Home / World News / Joshua Bellamy, Ex-Jet, Fraudulently Took $1.2 Million in Covid-19 Aid, U.S. Says

Joshua Bellamy, Ex-Jet, Fraudulently Took $1.2 Million in Covid-19 Aid, U.S. Says

A wide receiver who was cut from the New York Jets on Tuesday has been charged with fraudulently obtaining a $1.2 million loan from the Paycheck Protection Program and using the proceeds to buy luxury goods, prosecutors said on Thursday.

The former player, Joshua J. Bellamy, 31, was charged with wire fraud, bank fraud and conspiracy to commit wire fraud and bank fraud, prosecutors said. He was arrested on Thursday morning and made an initial appearance via Zoom in federal court in Florida.
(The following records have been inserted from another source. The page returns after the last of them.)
-- ==== Sys2Proof/Tests/Slice0.lean ====
section
/-! SUPPORT. Small tests: ill-formed commands are refused, and every statement with hypotheses has a state
that meets them. -/

open Sys2Proof Sys2Proof.Machine
namespace Sys2Proof.Tests

set_option Elab.async false

/-! ### Ill-formed commands -/

/-- A privileged register lies in no other function's BAR0, and no mailbox writes one. -/
theorem test_wf_regRow : (Instr.lpForceDown (.reg 0 1) 0 true).wellFormed = false ∧
    (Instr.lpForceDown (.mbx 0) 0 true).wellFormed = false ∧ (Instr.lpForceDown (.reg 0 0) 0 true).wellFormed = true := by
  decide

/-- A register file holds no object, and an object that has a register is none of another function's. -/
theorem test_wf_objRow : (Instr.followerRelease (.reg 0 0) true).wellFormed = false ∧
    (Instr.errLlRelease (.reg 0 3) 0).wellFormed = false ∧ (Instr.errLlRelease (.field 1) 0).wellFormed = true := by decide

/-- The queue's PROD has a register in a function's BAR0, and no object a mailbox could write for it. -/
theorem test_wf_regLike : (Instr.flowDqProd (.mbx 0) 0 1).wellFormed = false ∧
    (Instr.flowDqProd (.reg 0 2) 0 1).wellFormed = true := by decide

/-- Device key, image and key hash come in segments; fuses take slots 1 to 3. -/
theorem test_wf_segments : (Instr.deviceKeyWrite (.reg 0 1) 0 [1]).wellFormed = false ∧
    (Instr.deviceKeyWrite (.mbx 0) 32 [1]).wellFormed = false ∧ (Instr.imageWindowWrite (.mbx 0) 0 []).wellFormed = false ∧
    (Instr.fuseKeySlot (.mbx 0) 0 0 [1]).wellFormed = false ∧ (Instr.errWkRelease (.mbx 0) 0).wellFormed = false := by
  decide

/-- A register access lies in the window of its BAR and carries at least one DW. -/
theorem test_wf_offsets : (Instr.bar0Read 0 1 false 0x10000 1 0).wellFormed = false ∧
    (Instr.bar0Read 0 1 true 0 1 0).wellFormed = false ∧ (Instr.bar0Read 0 0 false 0 0 0).wellFormed = false ∧
    (Instr.registerWrite (.reg 0 0) false 0 [] true).wellFormed = false ∧
    (Instr.registerWrite (.steward .a) true 0 [0] true).wellFormed = false ∧
    (Instr.mbxReqWrite 0 2044 [0, 0, 0, 0, 0, 0, 0, 0]).wellFormed = false ∧
    (Instr.configRequest 0 ⟨0, false, 2, none, 0⟩).wellFormed = false := by decide

/-- A packet reaches the row of its TYPE; a PING has no LEN. -/
theorem test_wf_packets : (Instr.dalfelWrite 0 (mkPkt 2 1 5 0 4 0 [])).wellFormed = false ∧
    (Instr.ping 0 (mkPkt 1 1 5 0 4 0 [])).wellFormed = false ∧
    (Instr.capf 0 []).wellFormed = false ∧ (Instr.codewordReceive 0 true 3).wellFormed = false ∧
    (Instr.prbsCheckDone 0 (2 ^ 24 + 1)).wellFormed = false := by decide

/-- A TLP crosses no 4 KiB boundary, an AtomicOp has its operand sizes, only SC carries data. -/
theorem test_wf_tlps : (Instr.hostMemoryRead 0 ⟨0xFFE, [], 4, 0, false, false, false, 0⟩).wellFormed = false ∧
    (Instr.hostMemoryWrite 0 ⟨0, [], 0, 0, false, false, false, 0⟩).wellFormed = false ∧
    (Instr.hostAtomicop 0 ⟨0, [none, none], 0, 0, false, false, false, 0⟩ .swap).wellFormed = false ∧
    (Instr.hostCompletion 0 ⟨0, 0, .ur, [1], false⟩).wellFormed = false ∧
    (Instr.expansionRomRead 0 0xFFC 8 0).wellFormed = false := by decide

/-- Rates, widths, programmed opcodes, functions with windows, frames. -/
theorem test_wf_rest : (Instr.dlActiveEnter 0 false 7 16 false false).wellFormed = false ∧
    (Instr.hostLinkRateChange 0 3 3).wellFormed = false ∧ (Instr.reservedOpcode 0 0).wellFormed = false ∧
    (Instr.slotHoldExpiry 0 0).wellFormed = false ∧ (Instr.winSlotFree (.reg 0 0) 0 0).wellFormed = false := by decide

theorem test_wf_frame : (Instr.discover ⟨0, 0, 0, List.replicate 1501 0⟩).wellFormed = false := by decide +kernel

/-! ### Words, and values of the spec's functions -/

/-- The table gives its rows no bits: no word spells a command, and none is put in front (R7 names accesses by offset). -/
theorem test_noWords : (∀ nbits w, decodeTableWord nbits w = none) ∧ up.withFetchWord 32 7 = up := ⟨fun _ _ => rfl, rfl⟩

/-- CRC-32C of the nine digits "123456789" is 0xE3069283 (the published check value of the polynomial R259 names). -/
theorem test_crcCheck : crc32c [0x31, 0x32, 0x33, 0x34, 0x35, 0x36, 0x37, 0x38, 0x39] = 0xE3069283 := by decide +kernel

/-- A 1 Gb boundary of the counter: 999,999,999 ns and a full fraction roll into the next second (R398). -/
theorem test_secondRolls : (let t := tick (updTime up fun x => { x with running := true, ns := 999999999, frac := 2 ^ 32 - 1 })
    t.time.sec = 1 ∧ t.time.ns = 0) := by decide +kernel


/-- The balls of local lane 100 and of BC10's data, worked out in chapter 17 (R451, R452). -/
theorem test_balls : ballSig 44 68 = some (.ltx 100 false) ∧ ballSig 44 67 = some (.ltx 100 true) ∧
    ballSig 45 68 = some vssBall ∧ ballSig 46 68 = some (.lrx 100 false) ∧ ballSig 46 67 = some (.lrx 100 true) ∧
    ballSig 41 58 = some (.brine 10 (.bdq 0)) ∧ ballSig 49 54 = some (.brine 10 (.bdq 35)) := by decide +kernel

/-- The reset pin, the flash clock of half B, a lane-edge rail, no ball 71 (R450, R453). -/
theorem test_ballRegions : ballSig 41 25 = some .resetN ∧ ballSig 41 46 = some vssBall ∧ ballSig 46 46 = some (.qspiClk 1) ∧
    ballSig 68 70 = some (.rail .vddhSd) ∧ ballSig 62 11 = some (.sysclk false) ∧ ballSig 71 1 = none := by decide +kernel

/-- In S2 the one-second pulse floats low and the brine's reset stays driven; in S3 both float (R456). -/
theorem test_floats : floats (updPwr up fun p => { p with sleep := 2 }) .ppsOut = true ∧
    floats (updPwr up fun p => { p with sleep := 2 }) (.brineReset .b) = false ∧
    floats (updPwr up fun p => { p with sleep := 3 }) (.brineReset .b) = true ∧ boardLevel .ppsOut = some false ∧
    floats up .ppsOut = false := by decide +kernel

/-! ### LaneClockRecoveryAndAdaptation -/

theorem witness_laneClock :
    Tab.wf LaneSt.reset up.lanes = true ∧ (lane up 255).mrgBusy = false ∧
    (let s := updLane up 255 fun x => { x with mrgBusy := true, cdr := true }
     Tab.wf LaneSt.reset s.lanes = true ∧ (lane s 255).mrgBusy = true ∧ (lane s 255).cdr = true) := by decide

/-! ### LaneDetectionAndTrainingChecks -/

theorem witness_laneDetect :
    laneLink up 191 = some 188 ∧ (link up 188).st = .detect ∧ (link up 188).idle = false ∧
    up.sys.lrefOk.getD (188 / 48) true = true ∧
    portsOn up (halfOfLane up 192) = true ∧ (hl up (hlOfLane up 192)).dlActive = false ∧
    (let s := updLane (linkIn .train) 3 fun x => { x with adapt := true }
     laneLink s 3 = some 0 ∧ (link s 0).st = .train ∧ (lane s 3).adapt = true) ∧
    laneLink (linkIn .exchange) 0 = some 0 ∧ (link (linkIn .exchange) 0).st = .exchange := by decide

/-! ### FailedAttemptsStepTheGeneration -/

theorem witness_failedAttempts :
    (link (linkIn .train) 0).st = .train ∧ (link (linkIn .lock) 0).st = .lock ∧
    (link (linkIn .exchange) 0).st = .exchange ∧ Tab.wf LlSt.reset (linkIn .train).links = true ∧
    siblingUp (linkIn .train) 0 = false ∧ (link up 191).st = .detect := by decide

/-! ### TrainingFramesExchangeReadyAndAck -/

/-- A status word of generation 4 with READY and ACK. -/
def word4 : W64 := BitVec.ofNat 64 (19 + (65535 - 19) * 65536)
theorem witness_trainingFrames :
    laneLink (linkIn .train) 0 = some 0 ∧ (link (linkIn .train) 0).st = .train ∧ 3 < linkLanes (linkIn .train) 0 ∧
    bit (lane (linkIn .train) 3).ctrl 8 = false ∧ statusValid 0 = false ∧ statusValid word4 = true ∧
    fld word4 2 3 = (link (linkIn .train) 0).gen ∧
    statusValid (BitVec.ofNat 64 (65535 * 65536)) = true ∧
    fld (BitVec.ofNat 64 (65535 * 65536) : W64) 2 3 ≠ (link (linkIn .train) 0).gen ∧
    (ownReady (linkIn .train) 0 && ownAck (linkIn .train) 0 && partnerReady (linkIn .train) 0) = false ∧
    (let s := updLink (withCfg (linkIn .train) [(0x3000, 1, 2)]) 0 fun x =>
        { x with rdySeen := [true, true, true, true], rdyCount := [4, 4, 4, 4], sentAck := [15, 0, 0, 0] }
     let t := updLane s 0 fun x => { x with rxReady := true }
     laneLink t 0 = some 0 ∧ linkLanes t 0 = 1 ∧
     (ownReady t 0 && ownAck t 0 && partnerReady t 0) = true) := by decide

/-! ### CodewordLockCounts -/

theorem witness_codewords :
    (let s := updLane (linkIn .lock) 3 fun x => { x with cwLock := true, cwBad := 3 }
     laneLink s 3 = some 0 ∧ pastTrain (link s 0) = true ∧ laneFec s 3 = true ∧ (lane s 3).cwLock = true) ∧
    (let s := updLane (linkIn .lock) 0 fun x => { x with cwGood := 2 }
     laneLink s 0 = some 0 ∧ laneFec s 0 = true ∧ (lane s 0).cwLock = false ∧ damageSlot s 0 = none) ∧
    (let s := withCfg (linkIn .lock) [(0xA000, 1, 7), (0xA000, 2, 3), (0xA000, 3, 16), (0xA000, 4, 1)]
     damageSlot s 3 = some 0 ∧ (everyNth s 0).1 = true ∧
     (everyNth (withCfg s [(0xA000, 4, 2)]) 0).1 = false) := by decide +kernel

/-! ### BlockAndAlignmentLock -/

/-- A valid ALIGN of a x4 sub-link with index 3. -/
def align3 : W64 := BitVec.ofNat 64 (0xA5 + 3 * 2 ^ 12 + 2 * 2 ^ 14 + 255 * 2 ^ 24 + 0x69963C * 2 ^ 40)
theorem witness_locks :
    (let s := updLane (linkIn .lock) 3 fun x => { x with cwLock := true, blkGood := 63 }
     laneLink s 0 = some 0 ∧ pastTrain (link s 0) = true ∧ 3 < linkLanes s 0 ∧ laneFec s 3 = true ∧
     (lane s 3).cwLock = true ∧ (lane s 3).cwBad = 0 ∧ (blockHeader (lane s 3) true).2 = false) ∧
    16 ≤ ones64 ((65535 * 2 + 1) % 2 ^ 64) ∧ alignValid 2 align3 = true ∧ alignValid 2 0 = false ∧
    fld align3 12 2 = 3 ∧
    (let s := updLane (linkIn .lock) 3 fun x => { x with blkLock := true, aligned := true, alnSeq := 3, logical := 3 }
     widthCode s 0 = 2 ∧ (lane s 3).blkLock = true ∧ (lane s 3).aligned = true) := by decide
Mr. Bellamy, of St. Petersburg, Fla., signed with the Jets in 2019 but was sidelined with a shoulder injury in March after playing in seven games. He was cut from the team on Tuesday, according to a Jets spokesman. He had played for the Chicago Bears from 2014 to 2018.

In a federal complaint, prosecutors said that Mr. Bellamy had taken part in a scheme with 10 other defendants who collectively filed at least 90 fraudulent loan applications seeking more than $24 million in coronavirus relief loans. Many of those loan applications were approved and funded by financial institutions, paying out at least $17.4 million, prosecutors said.

Mr. Bellamy became involved, prosecutors said, after Phillip J. Augustin, who was described in court documents as a manager for professional football players, used falsified documents to obtain a fraudulent loan for his talent management company, Clear Vision Music Group L.L.C.

Mr. Augustin, seeking kickbacks, then began to work with Mr. Bellamy and others to submit numerous other fraudulent loan applications, prosecutors said. Federal prosecutors said Mr. Augustin had collected more than $900,000 in kickbacks.

Mr. Augustin, 51, of Coral Springs, Fla., was charged in July with wire fraud, bank fraud, conspiracy to commit wire fraud and bank fraud, and obstruction.

Prosecutors said Mr. Bellamy had obtained a Paycheck Protection Program loan of $1.25 million for his own company, Drip Entertainment L.L.C., which he used to buy more than $104,000 in luxury goods from Dior, Gucci and other merchants.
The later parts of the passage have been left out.